-- ==== Sys2Proof/Certificates/Slice0/Obligations.lean ====
section
/-! DEFINITION. The statements for the provers, each about every state, every platform and every operand that its
hypotheses admit. -/

open Sys2Proof Sys2Proof.Machine Sys2Proof.Safety

/-! ## Module management: TDH.SYS.* -/

/-- TDH.SYS.INIT completes where steps 1 to 4 of its rule let it: it samples IA32_TSC_ADJUST, clears every logical
processor's LP_INIT_DONE flag, enters SYSINIT_DONE and returns RCX, RDX, R8, R9 and R10 as 0. TDH.SYS.LP.INIT then
completes on a logical processor not yet initialised: its cached guest translations are gone, LP_INIT_DONE is set, and
RCX, RDX and R8 are 0. The order of the platform checks is the model's (log entry 17). -/
def Obligations.SysInitFunctionsComplete : Prop :=
  (∀ s : State, HostCalls s → Takable s .sys → s.sysState = .sysinitPending → s.hreg .rcx = 0 →
    bit s.lp.miscEnable 22 = false → s.plat.archCapabilities &&& 0x16B = 0x16B → s.plat.platformOk = none →
    exec .tdhSysInit s =
      .next (hostReturn
        { s with sampledTscAdjust := s.lp.tscAdjust, lps := s.lps.map fun l => { l with initDone := false },
                 sysState := .sysinitDone }
        Status.success 0 [(.rcx, 0), (.rdx, 0), (.r8, 0), (.r9, 0), (.r10, 0)])) ∧
  (∀ s : State, HostCalls s → Sharable s .sys → s.sysState ≠ .sysShutdown → s.sysState ≠ .sysinitPending →
    s.lp.initDone = false → bit s.lp.miscEnable 22 = false → s.plat.archCapabilities &&& 0x16B = 0x16B →
    s.lp.tscAdjust = s.sampledTscAdjust → tblGet s.plat.platformLpOk s.curLp = none →
    exec .tdhSysLpInit s =
      .next (hostReturn (s.modLp fun l => { l with tlb := [], initDone := true }) Status.success 0
        [(.rcx, 0), (.rdx, 0), (.r8, 0)]))

/-- TDH.SYS.INFO completes in every life-cycle state in which it is allowed: TDSYSINFO_STRUCT is written at RCX and
the CMR_INFO array at R8, each under the HKID of its address and with its memory type; RDX returns 1024 and R9 returns
32. That the count returned is 32 and that 32 CMR_INFO entries are written is R485's own [derived] sentence. That memory must
be behind an operand is R271's; where there is none is a parameter (log entry 72). -/
def Obligations.SysInfoCompletes : Prop :=
  ∀ s : State, HostCalls s → s.sysState ≠ .sysShutdown → s.sysState ≠ .sysinitPending → s.lp.initDone = true →
    SharedOperand s (s.hreg .rcx) 1024 → SharedOperand s (s.hreg .r8) 512 → 1024 ≤ (s.hreg .rdx).toNat →
    32 ≤ (s.hreg .r9).toNat → SharedBacked s (s.hreg .rcx) 1024 → SharedBacked s (s.hreg .r8) 512 →
    exec .tdhSysInfo s =
      .next (hostReturn
        (writeShared (writeShared s (s.hreg .rcx).toNat (sysInfoImage s.plat)) (s.hreg .r8).toNat (cmrImage s.plat))
        Status.success 0 [(.rdx, 1024), (.r9, 32)])

/-- TDH.SYS.CONFIG completes when every TDMR_INFO that the pointer array names passes the checks of its rule: the TDMR
table is the list read, the global private HKID is R8 bits 15:0, it alone is reserved in the KOT and every other
private HKID is free, and the module enters SYSCONFIG_DONE. The clause about the KOT rests on R484's own [derived]
sentence: the lines that set HKID_RESERVED and HKID_FREE are not in the source's step list. -/
def Obligations.SysConfigCompletes : Prop :=
  ∀ (s : State) (ts : List Tdmr), HostCalls s → Takable s .sys → s.sysState = .sysinitDone →
    (∀ l ∈ s.lps, l.initDone = true) →
    1 ≤ (s.hreg .rdx).toNat → (s.hreg .rdx).toNat ≤ min 64 s.plat.maxTdmrs →
    SharedOperand s (s.hreg .rcx) 512 → SharedReadable s (s.hreg .rcx) (8 * (s.hreg .rdx).toNat) →
    checkTdmrs s 0 0 ((bytesWords (s.hreg .rdx).toNat
      (sharedBytes s (s.hreg .rcx).toNat (8 * (s.hreg .rdx).toNat))).map BitVec.toNat) = .ok ts →
    checkOverlaps ts (allPamtAreas 0 ts) = .ok () → checkCmrs s.plat 0 ts = .ok () →
    checkPamtCmrs s.plat (allPamtAreas 0 ts) = .ok () → bitsOf (s.hreg .r8) 63 16 = 0 →
    inPrivateRange s.plat (bitsOf (s.hreg .r8) 15 0) = true →
    ∃ t, exec .tdhSysConfig s = .next (hostReturn t Status.success 0 []) ∧
      t = { s with tdmrs := ts, globalHkid := bitsOf (s.hreg .r8) 15 0, kot := t.kot, pkgConfigBitmap := 0,
                   sysState := .sysconfigDone } ∧
      ∀ h, inPrivateRange s.plat h = true →
        kotAt t h = ⟨if h = bitsOf (s.hreg .r8) 15 0 then .reserved else .free, []⟩

/-- TDH.SYS.KEY.CONFIG completes on a package whose global key is not configured: the first package to call draws a
fresh key, a later one receives the key the others have; the module enters SYS_READY when every package has it. That a
later package receives the others' key is the spec's decision D24 (log entry 49), where R487 prints a random key on
every package; that a fresh key is the number `nextKey` is the model's choice (log entry 7). -/
def Obligations.SysKeyConfigCompletes : Prop :=
  ∀ s : State, HostCalls s → Takable s .sys → Takable s (.ket s.pkg) → s.sysState = .sysconfigDone →
    bit s.pkgConfigBitmap s.pkg = false → s.entropyOk = true →
    let bm := s.pkgConfigBitmap ||| bitAt true s.pkg
    let s1 := { s with pkgConfigBitmap := bm
                       sysState := if coversPackages s.plat bm then .sysReady else .sysconfigDone }
    ((∀ k ∈ s.plat.packages, bit s.pkgConfigBitmap k = false) →
      exec .tdhSysKeyConfig s =
        .next (hostReturn
          { s1 with ket := tblSet s.ket (ketKey s.pkg s.globalHkid) ⟨.module, s.nextKey, true⟩,
                    nextKey := s.nextKey + 1 } Status.success 0 [])) ∧
    (∀ k, s.plat.packages.find? (fun j => bit s.pkgConfigBitmap j) = some k →
      exec .tdhSysKeyConfig s =
        .next (hostReturn
          { s1 with
            ket := tblSet s.ket (ketKey s.pkg s.globalHkid) ⟨.module, (ketAt s k s.globalHkid).key, true⟩ }
          Status.success 0 []))

/-- TDH.SYS.TDMR.INIT completes on a TDMR that is not fully initialised: the PAMT entries of the next chunk are
initial, their lines hold zeros under the global private HKID, NEXT moves to the end of the chunk, and RDX returns NEXT
rounded down to 1GB. How many entries one call initialises is the platform's parameter (log entry 2); OWNER and BEPOCH 0
of an initial entry are the spec's decision D36 (log entry 49); that the lines hold zeros, and that a line goes whole with
the neighbouring entries in it, is the model's (log entry 69), and so is which part of the PAMT region a call locks (log
entry 67). -/
def Obligations.SysTdmrInitCompletes : Prop :=
  ∀ (s : State) (i : Nat) (t : Tdmr), HostReady s → isAligned (s.hreg .rcx).toNat (2 ^ 30) = true →
    (s.hreg .rcx).toNat < 2 ^ s.plat.addrBits →
    s.tdmrs.findIdx? (fun t => t.base == (s.hreg .rcx).toNat) = some i → s.tdmrs[i]? = some t →
    Takable s (.tdmr i) → t.next ≠ t.base + t.size →
    let hi := min (t.next + 4096 * max s.plat.tdmrInitChunk 1) (t.base + t.size)
    pamtRegionHeld s.locks t.next hi = false →
    exec .tdhSysTdmrInit s =
      .next (hostReturn
        { initPamt s t t.next hi with tdmrs := s.tdmrs.modify i fun t => { t with next := hi } }
        Status.success 0 [(.rdx, w64 (hi / 2 ^ 30 * 2 ^ 30))])

/-- TDH.SYS.LP.SHUTDOWN on every path: with the module's internal variables locked exclusively by another function
it returns TDX_SYS_BUSY; otherwise, in every life-cycle state and on a logical processor that never ran
TDH.SYS.LP.INIT, it marks the module as being shut down, blocks further SEAMCALLs on this logical processor, flushes
its cached translations and returns TDX_SUCCESS. -/
def Obligations.SysLpShutdownRule : Prop :=
  ∀ s : State, HostCalls s →
    (lockState s.locks .sys = some .exclusive →
      exec .tdhSysLpShutdown s = .next (hostReturn s Status.sysBusy 0 [])) ∧
    (lockState s.locks .sys ≠ some .exclusive →
      exec .tdhSysLpShutdown s =
        .next (hostReturn
          ({ s with sysState := .sysShutdown }.modLp fun l => { l with tlb := [], seamcallBlocked := true })
          Status.success 0 []))

/-! ## TD management and measurement: TDH.MNG.*, TDH.MR.* -/

/-- TDH.MNG.CREATE completes: the page is zeroed under the global private HKID and becomes a TDR, the HKID in RDX
becomes HKID_ASSIGNED, and the TD starts in TD_HKID_ASSIGNED with no child page. TDH.MNG.ADDCX completes on a TD whose
keys are configured and which is not initialised: the free page is zeroed under the TD's HKID, becomes a TDCX page of
the TD and counts as a child of the TDR. OWNER 0 of the TDR page and the zeros in the TDCX page are the spec's decisions
D21 and D20 (log entry 49); the type of the TDCX page and the child count are R450's own [derived] sentence. -/
def Obligations.MngCreateAddcxComplete : Prop :=
  (∀ s : State, HostReady s → OpaqueOperand s (s.hreg .rcx) 4096 → PageTakable s (s.hreg .rcx).toNat →
    Takable s .kot → bitsOf (s.hreg .rdx) 63 16 = 0 → pageFree s (s.hreg .rcx).toNat 0 = true →
    inPrivateRange s.plat (bitsOf (s.hreg .rdx) 15 0) = true →
    (kotAt s (bitsOf (s.hreg .rdx) 15 0)).state = .free →
    let td := (s.hreg .rcx).toNat
    let h := bitsOf (s.hreg .rdx) 15 0
    let s1 := zeroDirect s s.globalHkid td 4096
    exec .tdhMngCreate s =
      .next (hostReturn
        (({ s1 with tdrs := tblSet s.tdrs td (Tdr.created h) }.setKot h ⟨.assigned, (kotAt s h).wbcache⟩).assignPage
          td 0 .tdr 0)
        Status.success 0 [])) ∧
  (∀ (s : State) (t : Tdr), HostReady s → OpaqueOperand s (s.hreg .rdx) 4096 → PageTakable s (s.hreg .rdx).toNat →
    TdrPage s (s.hreg .rdx).toNat t → FreePage s (s.hreg .rcx) 0 (s.hreg .rdx).toNat → t.fatal = false → t.init = false →
    t.numTdcx < s.plat.tdcsBaseSize / 4096 → t.lifecycle = .keysConfigured →
    let a := (s.hreg .rcx).toNat
    let td := (s.hreg .rdx).toNat
    exec .tdhMngAddcx s =
      .next (hostReturn
        (((zeroDirect s t.hkid a 4096).modTdr td fun t =>
          { t with tdcxPa := t.tdcxPa ++ [a], numTdcx := t.numTdcx + 1, chldcnt := t.chldcnt + 1 }).assignPage
            a 0 .tdcx td)
        Status.success 0 []))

◇ ◇ ◇

--- YOUR INSTRUCTIONS ---
Using the material above, return each line in which the word "when" occurs.

--- WRITTEN SOLUTION ---
/-- TDH.SYS.CONFIG completes when every TDMR_INFO that the pointer array names passes the checks of its rule: the TDMR
fresh key, a later one receives the key the others have; the module enters SYS_READY when every package has it. That a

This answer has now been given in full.